Indian researchers discovered a 132-meter (433-foot) thick layer of methane hydrate in the Krishna-Godavari Basin. "One of the thickest that's ever been found in the world," says Malcolm Lall, the director of the Indian gas hydrate program. The team has also been successful in the Andaman Islands, were they discovered, 600 meters (984 feet) beneath the ocean floor, a layer of frozen methane embedded in ash sediments from prehistoric volcanic eruptions. "This too is a first," says Lall.

But many scientists see the flames licking out of samples in Indian and Chinese laboratories as a warning sign. They fear that one day the methane from the ocean floor will heat up the world's climate to a far greater extent than coal, oil and natural gas do today.

This is precisely what scientists at the Institute for Marine Research (GEOMAR) based in the northern German seaport of Kiel want to avert. They hope to be able to transform a potential curse into a blessing before it's too late. They envision a method whereby the flammable gas would be extracted from the sediment with the help of carbon dioxide.

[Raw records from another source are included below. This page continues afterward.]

-- ==== Sys2Proof/Certificates/Slice0/Obligations.lean ====
section
/-! DEFINITION. The statements for the provers, each written from the spec's numbered rules. A statement about an
instruction concludes that `exec` answers a next state, says what that state holds, and gives its frame as one
equation of states: every field that the equation takes from `s` is unchanged. -/

open Sys2Proof Sys2Proof.Machine

/-! ## Words used by the statements -/

/-- Only the register `x` and PC, which advances by 2, differ. -/
def Sys2Proof.Claims.OnlyRegister (s t : State) (x : Nibble) : Prop :=
  t = { s with v := t.v, pc := s.pc + 2#16 } ∧ ∀ z, z ≠ x → t.getV z = s.getV z

/-- Only the register `x`, VF and PC, which advances by 2, differ. -/
def Sys2Proof.Claims.OnlyRegisterAndFlag (s t : State) (x : Nibble) : Prop :=
  t = { s with v := t.v, pc := s.pc + 2#16 } ∧ ∀ z, z ≠ x → z ≠ 0xF#4 → t.getV z = s.getV z

/-- The state after an error: the state before it with the latch set and nothing else (R233). -/
def Sys2Proof.Claims.Errs (i : Instr) (s : State) (k : ErrorKind) (word : Word) : Prop :=
  exec i s = .next { s with fault := some ⟨k, s.pc, word⟩ }

/-- Whether DRW VX, VY, N of the state toggles cell `q` under `DRAW_EDGE = wrap` (R111, R112). -/
def Sys2Proof.Claims.CoversWrap (s : State) (x y n : Nibble) (q : Pixel) : Prop :=
  ∃ r c, r < n.toNat ∧ c < 8 ∧ (Memory.read s.mem (s.i.toNat + r)).getLsbD (7 - c) = true ∧
    q.x = ((s.getV x).toNat % s.params.displayW + c) % s.params.displayW ∧
    q.y = ((s.getV y).toNat % s.params.displayH + r) % s.params.displayH

/-- How often DRW VX, VY, N of the state toggles cell `q` under `DRAW_EDGE = wrap`: the sum over the rows of the sprite
of the 1 bits that land on `q` (R111, R112). -/
def Sys2Proof.Claims.touches (s : State) (x y n : Nibble) (q : Pixel) : Nat :=
  ((List.range n.toNat).map (fun r => ((List.range 8).filter (fun c =>
    (Memory.read s.mem (s.i.toNat + r)).getLsbD (7 - c) &&
      decide (q.x = ((s.getV x).toNat % s.params.displayW + c) % s.params.displayW ∧
        q.y = ((s.getV y).toNat % s.params.displayH + r) % s.params.displayH))).length)).sum

/-- Whether DRW VX, VY, N of the state toggles cell `q` under `DRAW_EDGE = clip` (R113). -/
def Sys2Proof.Claims.CoversClip (s : State) (x y n : Nibble) (q : Pixel) : Prop :=
  ∃ r c, r < n.toNat ∧ c < 8 ∧ (Memory.read s.mem (s.i.toNat + r)).getLsbD (7 - c) = true ∧
    q.x = (s.getV x).toNat % s.params.displayW + c ∧ q.x < s.params.displayW ∧
    q.y = (s.getV y).toNat % s.params.displayH + r ∧ q.y < s.params.displayH

/-- Whether the instruction is a skip whose condition holds (R180 to R183, R213, R214). -/
def Sys2Proof.Claims.SkipHolds (i : Instr) (s : State) : Prop :=
  (∃ x nn, (i = .seVxNn x nn ∧ s.getV x = nn) ∨ (i = .sneVxNn x nn ∧ s.getV x ≠ nn)) ∨
  (∃ x y, (i = .seVxVy x y ∧ s.getV x = s.getV y) ∨ (i = .sneVxVy x y ∧ s.getV x ≠ s.getV y)) ∨
  ∃ x, (i = .skp x ∧ s.keyPressed (BitVec.ofNat 4 ((s.getV x).toNat % 16)) = true) ∨
    (i = .sknp x ∧ s.keyPressed (BitVec.ofNat 4 ((s.getV x).toNat % 16)) = false)

/-- Whether the instruction is FX0A with no key pressed (R215). -/
def Sys2Proof.Claims.Waits (i : Instr) (s : State) : Prop :=
  ∃ x, i = .ldVxK x ∧ ∀ k : Nibble, s.keyPressed k = false

/-- Two states that agree in everything but the call-stack entries at or above SP (R33). -/
def Sys2Proof.Claims.AgreeBelowSP (s t : State) : Prop :=
  t = { s with stack := t.stack } ∧ t.stack.length = s.stack.length ∧
    ∀ k, k < s.sp → t.stackAt k = s.stackAt k

/-! ## Encoding -/

/-- R90, R91: decoding the word of a well-formed instruction gives it back, with every operand at every value. -/
def Obligations.DecodeOfEncode : Prop :=
  ∀ i : Instr, i.WellFormed → decode (encode i) = .op i

/-- R88, R96: a word that decodes to an instruction is that instruction's word, so no fixed bit is ignored. -/
def Obligations.EncodeOfDecode : Prop :=
  ∀ (w : Word) (i : Instr), decode w = .op i → i.WellFormed ∧ encode i = w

"The carbon dioxide could be obtained from the exhaust gases of coal power plants, for instance," says Klaus Wallmann, the direct of a research project known as SUGAR, which was recently formed to study the issue. What he proposes sounds almost too good to be true: producing fuel while sequestering greenhouse gas deep beneath the ocean floor -- eliminating energy bottlenecks while simultaneously putting the brakes on global warming.

Wallmann and his colleagues base their theories on a reaction scientists noticed more than a decade ago. When a certain amount of pressure is applied to the cage-like crystal structure, carbon dioxide can penetrate the layer of ice, at which point it displaces the methane. Then a new cage of frozen water molecules forms around the carbon dioxide. "This behavior has already been demonstrated in laboratory experiments," says Wallmann.

He is also impressed by the ratio at which the gases are exchanged. For each dissolved molecule of methane, up to five molecules of carbon dioxide disappear into the ice cage.